Saved entries:

----

theorem showBusy_keeps (s : State) (c : CoreId) (t : Nat) {q0 : State} (hK : Keeps q0 s) :
    Keeps q0 (showBusy s c t) := by
  unfold showBusy
  repeat' first
    | with_reducible assumption
    | (intro x; refine Keeps.cut (q := q0) (x := x) ?_ ?_; pick_goal 2; clear_value x; intro hx)
    | (lift_lets; intro x)
    | (intro x)
    | (with_reducible apply State.wr_keeps)

theorem bundleEffect_keeps (s : State) (c : CoreId) (t p b : Nat) (arr : ArrayUpset) {q0 : State} (hK : Keeps q0 s) :
    Keeps q0 (bundleEffect s c t p b arr) := by
  unfold bundleEffect
  repeat' first
    | with_reducible assumption
    | (intro x; refine Keeps.cut (q := q0) (x := x) ?_ ?_; pick_goal 2; clear_value x; intro hx)
    | (lift_lets; intro x)
    | (intro x)
    | (with_reducible apply Keeps.ite)
    | (with_reducible apply State.setCore_keeps)
    | (with_reducible apply State.wr_keeps)
    | (with_reducible apply ctlEffect_keeps)
    | (with_reducible apply digAdd_keeps)
    | (with_reducible apply lkEffect_keeps)
    | (with_reducible apply mvEffect_keeps)
    | (with_reducible apply mxEffect_keeps)
    | (with_reducible apply placeAll_keeps)
    | (with_reducible apply showBusy_keeps)
    | (with_reducible apply vxData_keeps)
    | (with_reducible apply vxOccupy_keeps)

theorem issue_keeps (s : State) (c : CoreId) (b : Nat) (fetched : Bool) (arr : ArrayUpset) {q0 : State} (hK : Keeps q0 s) :
    Keeps q0 (issue s c b fetched arr) := by
  unfold issue
  repeat' first
    | with_reducible assumption
    | (intro x; refine Keeps.cut (q := q0) (x := x) ?_ ?_; pick_goal 2; clear_value x; intro hx)
    | (lift_lets; intro x; refine Keeps.cut (q := q0) (x := x) ?_ ?_; pick_goal 2; clear_value x; intro hx)
    | (lift_lets; intro x)
    | (intro x)
    | (with_reducible apply Keeps.ite)
    | (with_reducible apply atCycle_keeps)
    | (with_reducible apply bundleEffect_keeps)
    | (with_reducible apply coreTrap_keeps)
    | (with_reducible apply decodeTrap_keeps)
    | (with_reducible apply lateTrap_keeps)
    | (with_reducible apply mirrorNow_keeps)
    | (with_reducible apply noteFetch_keeps)
    | (dsimp -zeta only [x])
    | split

end Sys2Proof.Machine
end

----

#### Exercise requirements:
Your task is to reproduce all the records above exactly as they appear.

#### Solution to this task:
theorem showBusy_keeps (s : State) (c : CoreId) (t : Nat) {q0 : State} (hK : Keeps q0 s) :
    Keeps q0 (showBusy s c t) := by
  unfold showBusy
  repeat' first
    | with_reducible assumption
    | (intro x; refine Keeps.cut (q := q0) (x := x) ?_ ?_; pick_goal 2; clear_value x; intro hx)
    | (lift_lets; intro x)
    | (intro x)
    | (with_reducible apply State.wr_keeps)

theorem bundleEffect_keeps (s : State) (c : CoreId) (t p b : Nat) (arr : ArrayUpset) {q0 : State} (hK : Keeps q0 s) :
    Keeps q0 (bundleEffect s c t p b arr) := by
  unfold bundleEffect
  repeat' first
    | with_reducible assumption
    | (intro x; refine Keeps.cut (q := q0) (x := x) ?_ ?_; pick_goal 2; clear_value x; intro hx)
    | (lift_lets; intro x)
    | (intro x)
    | (with_reducible apply Keeps.ite)
    | (with_reducible apply State.setCore_keeps)
    | (with_reducible apply State.wr_keeps)
    | (with_reducible apply ctlEffect_keeps)
    | (with_reducible apply digAdd_keeps)
    | (with_reducible apply lkEffect_keeps)
    | (with_reducible apply mvEffect_keeps)
    | (with_reducible apply mxEffect_keeps)
    | (with_reducible apply placeAll_keeps)
    | (with_reducible apply showBusy_keeps)
    | (with_reducible apply vxData_keeps)
    | (with_reducible apply vxOccupy_keeps)

theorem issue_keeps (s : State) (c : CoreId) (b : Nat) (fetched : Bool) (arr : ArrayUpset) {q0 : State} (hK : Keeps q0 s) :
    Keeps q0 (issue s c b fetched arr) := by
  unfold issue
  repeat' first
    | with_reducible assumption
    | (intro x; refine Keeps.cut (q := q0) (x := x) ?_ ?_; pick_goal 2; clear_value x; intro hx)
    | (lift_lets; intro x; refine Keeps.cut (q := q0) (x := x) ?_ ?_; pick_goal 2; clear_value x; intro hx)
    | (lift_lets; intro x)
    | (intro x)
    | (with_reducible apply Keeps.ite)
    | (with_reducible apply atCycle_keeps)
    | (with_reducible apply bundleEffect_keeps)
    | (with_reducible apply coreTrap_keeps)
    | (with_reducible apply decodeTrap_keeps)
    | (with_reducible apply lateTrap_keeps)
    | (with_reducible apply mirrorNow_keeps)
    | (with_reducible apply noteFetch_keeps)
    | (dsimp -zeta only [x])
    | split

end Sys2Proof.Machine
end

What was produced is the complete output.